My dad walks him & usually is out of the house from 6:30am - 7:15pm so its a long day for the newf without his master. Newf can misbehave around my dad after the walk but i think thats because the time they get back is usually 8pm so for my dad its winding down time, for the newf its playtime still. Newf will bark in his face, pull the towel off the radiator, chew the wooden stair gate & even try to bite my dad.

My mum doesnt get on with the newf at all. I dont know if shes scared of him or if hes not what she hoped he would be. It was my mum who desperately wanted one. She wont walk him. Never has done & point blank refuses to. She wont play much with him. She doesnt like his drooling, yet its normal for all dogs when feeding them a treat or after they've eaten. She doesnt like wiping his chin when hes had a drink & she does keep commenting on how naughty he is & how hes a little sh*t. She also keeps saying that he needs to have the snip which is true but i cant help but think that maybe Newf picks up on all of this & its why he resents her? Hes domanerring between my mum & dad. He wont let my mum sit near my dad & often barks a lot at my mum. She panics when it comes to getting him in. She'll get him in 40mins before she has to go & wont let him out. I wait until all my things are ready THEN i get him in. That way hes not trapped for no reason in the house with me knowing i have to go soon. My dad thinks maybe my mum doesnt interact with the newf much.

What can we do? Im moving soon & will have to pop home every few times a week to feed him, let him out, play outside with him etc but i cant keep coming home just to try & get him in the house for my mum, or come to my mums at 6:30 when dd is having a bath & occupy the dog because my mum cant control him. They need to learn to deal with him regardless of whether im here or not. Otherwise i'll never be in my own home. I will actually now point out that just recently hes been like DD's best friend! DD loves him & ignores him & stays out of the way when hes naughty but when its just me, dd & newf hes as lovely as can be.

OP posts:
MiseryBusiness · 13/05/2012 10:58

I'm sorry you and your family are having a hard time. He sounds lovely, really.
Maybe talk to your Mum about what she would like to happen?
Have you thought about having him yourself? Is that even possible? He seems to be more comfortable with you and your DD.
Failing that you could find your local ADPT trainer and see if they will help your mum and Newf create a bond and teach him to respond more to your Mum and Dad?
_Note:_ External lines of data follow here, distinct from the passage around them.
-- ==== Sys2Proof/Machine/Flags.lean ====
section
/-! DEFINITION. The STATUS word, its write-1-to-clear bits, and the interrupt output (rules R29, R180,
R190). -/

namespace Sys2Proof.Machine

/-- The ERR code of an error (R180). -/
def ErrCode.code : ErrCode → BitVec 4
  | .ok => 0
  | .badOp => 1
  | .badCmd => 2
  | .badTable => 3
  | .released => 4
  | .badCidr => 5
  | .enumInvalid => 6
  | .nomem => 7

/-- The error an illegal command word completes with (R83, R84). -/
def illegalErr : Illegal → ErrCode
  | .badOp => .badOp
  | .badCmd => .badCmd

/-- STATUS.BUSY: 1 from acceptance to completion, that is, while L exists (R29, R40). -/
def State.busy (s : State) : Bool := s.latch.isSome

/-- The STATUS word: BUSY, DONE, RES, OVERRUN in bits 0..3, ERR in bits 7:4, bits 31:8 zero (R29). -/
def State.statusWord (s : State) : Word :=
  (s.err.code ++ BitVec.ofBool s.overrun ++ BitVec.ofBool s.res ++ BitVec.ofBool s.done ++
    BitVec.ofBool s.busy).setWidth 32

/-- A host write of STATUS: a written 1 clears DONE (bit 1) or OVERRUN (bit 3); every other bit is
ignored (R29). Writing 1 to DONE is the host's acknowledgement of a completion, the only thing that
stands for a return here (R187). -/
def State.writeStatus (v : Word) (s : State) : State :=
  { s with done := s.done && !v.getLsbD 1, overrun := s.overrun && !v.getLsbD 3 }

/-- The interrupt output: level-sensitive, DONE and IRQ_EN (R190). -/
def State.irq (s : State) : Bool := s.done && s.irqEn

end Sys2Proof.Machine
end

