-- ==== Sys2Proof/Machine/Core.lean ====
section
/-! DEFINITION. The machine behind Host.Core: the one definition of this file. -/

def Sys2Proof.core : Host.Core := { State := Sys2Proof.Machine.State, Fault := Sys2Proof.Machine.Fault, Refusal := Sys2Proof.Machine.Refusal, step := Sys2Proof.Machine.step, reset := Sys2Proof.Machine.State.reset }
end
Emmielu · 13/05/2012 11:21

I'd love to take him with me when I move but not all places allow dogs. I hate the thought of him being alone most days cause I'm moving but at the risk of sounding selfish I'm not staying home with my parents until it all calms down. DD could be 8 before that happens & it's not fair. I think adpt would be the best idea.

OP posts:
MiseryBusiness · 13/05/2012 11:43

A few of places will consider dogs and sometimes if you offer to pay a bigger deposit they may consider it then too, if all else fails.

www.adpt.co.uk

Hope everything works out for you all.